MATERIAL FOR THE TASK ▸
-- ==== Sys2Proof/Machine/Cues.lean ====
section
/-! DEFINITION. The cue list and surface time: order of cues (R88, R90), capture (R93, R94), cancel (R95), firing
(R97 to R99), and the recall unit with its undo history (R106 to R111). -/

namespace Sys2Proof.Machine

/-! ### Surface time and the order of cues -/

/-- The lead of a due time at a surface time: the one number in -(2^31 - 1)..+2^31 equal to due - now mod 2^32 (R88). -/
def leadOf (due now : BitVec 32) : Int :=
  let d := (due - now).toNat
  if d ≤ 2 ^ 31 then d else (d : Int) - 2 ^ 32

/-- Whether a due time is reached (R88; 00_scope.md, due comparison). -/
def isDue (due now : BitVec 32) : Bool :=
  decide ((now - due).toNat < 2 ^ 31)

/-- The lateness of a due cue (R88). -/
def lateness (due now : BitVec 32) : Nat :=
  (now - due).toNat

/-- Whether a cue stands ahead of another at a surface time: the smaller lead, then the older capture (R90). -/
def Cue.ahead (now : BitVec 32) (a b : Cue) : Bool :=
  decide (leadOf a.due now < leadOf b.due now)
    || (decide (leadOf a.due now = leadOf b.due now) && decide (a.capture < b.capture))

/-- A cue takes its place in the list (R90). -/
def insertCue (now : BitVec 32) (c : Cue) (l : List Cue) : List Cue :=
  match l with
  | [] => [c]
  | x :: rest => if c.ahead now x then c :: x :: rest else x :: insertCue now c rest

/-- The cues in order of lead and capture at a surface time (R90). -/
def sortCues (now : BitVec 32) (l : List Cue) : List Cue :=
  l.foldr (insertCue now) []

/-- Surface time takes a value, which changes the lead of every cue (R87, R89). -/
def CueList.setTime (c : CueList) (now : BitVec 32) : CueList :=
  { c with surface := now, cues := sortCues now c.cues }

/-! ### Arm and cancel -/

/-- A cue's staged content (R90). -/
structure StagedCue where
  fader : Nat
  due : BitVec 32
  gain : Gain
  ramp : Nat
  tag : Tag
  group : BitVec 3
  guardCode : Nat
  deriving DecidableEq, Repr

/-- The staged cue that the copies of the four staging words spell (section 12.3). -/
def Staging.cue (g : Staging) : StagedCue :=
  { fader := fieldNat g.cueTag 16 8, due := g.cueDue, gain := Gain.ofCode (fieldInt g.cueGain 0),
    ramp := fieldNat g.cueGain 16 16, tag := g.cueTag.extractLsb' 0 16, group := g.cueGuard.extractLsb' 0 3,
    guardCode := fieldNat g.cueGuard 8 8 }

/-- Whether a cue is the one for a fader and a due time (R94). -/
def Cue.isFor (c : Cue) (f : FaderId) (due : BitVec 32) : Bool :=
  decide (c.fader = f) && decide (c.due = due)

/-- The capture of a cue that passed its checks: in place of the cue for the same fader and due time, or as a new cue
with a new capture number (R94). -/
def CueList.capture (l : CueList) (f : FaderId) (g : StagedCue) (guard : GuardMode) : CueList :=
  if l.cues.any fun c => c.isFor f g.due then
    { l with cues := l.cues.map fun c =>
        if c.isFor f g.due then { c with gain := g.gain, ramp := g.ramp, tag := g.tag, group := g.group, guard := guard }
        else c }
  else
    { l with
      cues := insertCue l.surface
        ⟨f, g.due, g.gain, g.ramp, g.tag, g.group, guard, l.nextCapture⟩ l.cues
      nextCapture := l.nextCapture + 1 }

/-- The checks of an arm, in order (R93), and the capture (R94). -/
def State.arm (s : State) : State :=
  let g := s.staging.cue
  if h : g.fader < 48 then
    if Config.maxRamp < g.ramp then s.refuse .cueBadRamp
    else
      match GuardMode.ofCode g.guardCode with
      | none => s.refuse .cueBadGuard
      | some guard =>
        if s.cues.cues.length < Config.maxCues || s.cues.cues.any fun c => c.isFor ⟨g.fader, h⟩ g.due then
          { s with cues := s.cues.capture ⟨g.fader, h⟩ g guard }
        else s.refuse .cueListFull
  else s.refuse .cueBadFader

/-- A cancel removes every cue of a tag, or every cue for tag 0xFFFF (R95). -/
def State.cancelCues (s : State) (tag : Tag) : State :=
  { s with cues := { s.cues with
      cues := s.cues.cues.filter fun c => decide (tag ≠ Config.cancelAllTag) && decide (c.tag ≠ tag) } }

/-! ### Firing -/

/-- Whether a fader is a member of a group (R7). -/
def Fader.inGroup (x : Fader) (g : BitVec 3) : Bool :=
  x.groups.getLsbD g.toNat

/-- The members of a group at this moment (R99). -/
def State.members (s : State) (g : BitVec 3) : List FaderId :=
  (List.finRange 48).filter fun f => (s.fader f).inGroup g

/-- Whether a cue's guard is true at this moment (R99). -/
def State.guardTrue (s : State) (mode : GuardMode) (g : BitVec 3) : Bool :=
  let touched := fun f => (s.fader f).held
  match mode with
  | .always => true
  | .noneTouched => !(s.members g).any touched
  | .anyTouched => (s.members g).any touched
  | .allTouched => !(s.members g).isEmpty && (s.members g).all touched

/-- The request that a fired cue issues (R98, step 4). -/
def Cue.request (c : Cue) (late : Bool) : Request :=
  ⟨c.fader, c.gain, .cue, c.tag, c.ramp, ⟨late, false⟩⟩

/-- A cue taken for firing is judged at the surface time of the advance: Dropped, Skipped (latched), Skipped (guard), or
issued as a request (R98), with CUE_EXCEPTION where R100 raises it. -/
def State.fireCue (s : State) (c : Cue) (now : BitVec 32) : State :=
  let late := lateness c.due now
  let marks : Marks := ⟨decide (1 ≤ late), false⟩
  if s.cues.lateLimit < late then (s.complete c.fader .dropped .none .cue c.tag ⟨true, false⟩).raise .cueException
  else if (s.fader c.fader).latched then (s.complete c.fader .skipped .latched .cue c.tag marks).raise .cueException
  else if !s.guardTrue c.guard c.group then (s.complete c.fader .skipped .guard .cue c.tag marks).raise .cueException
  else
    let t := if 1 ≤ late then s.raise .cueException else s
    t.accept (c.request (decide (1 ≤ late)))

/-- The cues that an advance to the surface time in force fires, in list order: in Running every cue that is due, and none
while Stopped (R97). -/
def State.dueCues (s : State) : List Cue :=
  match s.queue.run with
  | .stopped => []
  | .running => s.cues.cues.filter fun c => isDue c.due s.cues.surface

/-- A cue leaves the list and is fired at a surface time (R97). -/
def State.fireFrom (s : State) (now : BitVec 32) (c : Cue) : State :=
  State.fireCue { s with cues := { s.cues with cues := s.cues.cues.erase c } } c now

/-- Some cues are removed and fired at the surface time in force, in their order, each whole before the next (R97). -/
def State.fireCues (s : State) (l : List Cue) : State :=
  l.foldl (fun t c => t.fireFrom s.cues.surface c) s

/-- Every cue due at the surface time in force is removed and fired, head first (R97). -/
def State.fireDue (s : State) : State :=
  s.fireCues s.dueCues

/-- Surface time goes on by 1, and the list is in order for it (R87, R90). -/
def State.tickSurface (s : State) : State :=
  { s with cues := s.cues.setTime (s.cues.surface + 1) }

/-- An advance: surface time goes on by 1, and the cues due at it are fired at once (R87, R97). -/
def State.advanceTime (s : State) : State :=
  s.tickSurface.fireDue

/-! ### The recall unit -/

/-- One staged pair: fader number and gain (R104, section 12.3). -/
structure StagedPair where
  fader : Nat
  gain : Gain
  deriving DecidableEq, Repr

/-- The first `n` staged pairs, in staging order (R104). -/
def Staging.pairList (g : Staging) (n : Nat) : List StagedPair :=
  (g.pairs.toList.take n).map fun v => ⟨fieldNat v 16 8, Gain.ofCode (fieldInt v 0)⟩

/-- A staged pair whose fader is 0..47 (R106). -/
def StagedPair.prior? (p : StagedPair) : Option PriorTarget :=
  if h : p.fader < 48 then some ⟨⟨p.fader, h⟩, p.gain⟩ else none

/-- The checks of a commit, in order (R106): the reason of the first that fails, or none. -/
def State.commitRefusal (s : State) (count : Nat) : Option RefusalReason :=
  let pairs := s.staging.pairList count
  if s.queue.run = .stopped then some .stopped
  else if count < 1 ∨ 48 < count then some .recallBadCount
  else if pairs.any fun p => decide (48 ≤ p.fader) then some .recallBadFader
  else if ¬ (pairs.map StagedPair.fader).Nodup then some .recallDuplicate
  else none

/-- The next recall number: 65535 advances to 1 (R107). -/
def nextRecall (n : BitVec 16) : BitVec 16 :=
  if n = 0xFFFF then 1 else n + 1

/-- One Recall-class request is issued for each listed fader and gain, in order, each accepted before the next
(R109, R111). -/
def State.issueAll (s : State) (l : List PriorTarget) (tag : Tag) (ramp : Nat) (undo : Bool) : State :=
  l.foldl (fun t p => t.accept ⟨p.fader, p.gain, .recall, tag, ramp, ⟨false, undo⟩⟩) s

/-- A commit that passed its checks: number advanced, entry pushed with the prior targets, requests issued
(R107, R108, R109). -/
def State.takeCommit (s : State) (count ramp : Nat) : State :=
  let listed := (s.staging.pairList count).filterMap StagedPair.prior?
  let number := nextRecall s.recalls.number
  let entry : HistoryEntry :=
    ⟨number, ramp, listed.map fun p => ⟨p.fader, (s.fader p.fader).targetGain⟩⟩
  State.issueAll
    { s with recalls := { number := number, history := (entry :: s.recalls.history).take Config.maxHistory } }
    listed number ramp false

/-- A recall commit with a count and a ramp; a ramp above 5000 is taken as 5000 (R105, R106). -/
def State.commitRecall (s : State) (count ramp : Nat) : State :=
  match s.commitRefusal count with
  | some r => s.refuse r
  | none => s.takeCommit count (min ramp Config.maxRamp)

/-- An undo: the top history entry is removed and its prior targets are issued as requests with the undo mark (R111). -/
def State.undoRecall (s : State) : State :=
  match s.recalls.history with
  | [] => s.refuse .historyEmpty
  | e :: rest =>
    State.issueAll { s with recalls := { s.recalls with history := rest } } e.priors e.number e.ramp true

end Sys2Proof.Machine
end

WHAT NEEDS TO BE DONE ▸
Go through the material line by line. Show each line that contains the string "structure".

WRITTEN SOLUTION ▸
structure StagedCue where
structure StagedPair where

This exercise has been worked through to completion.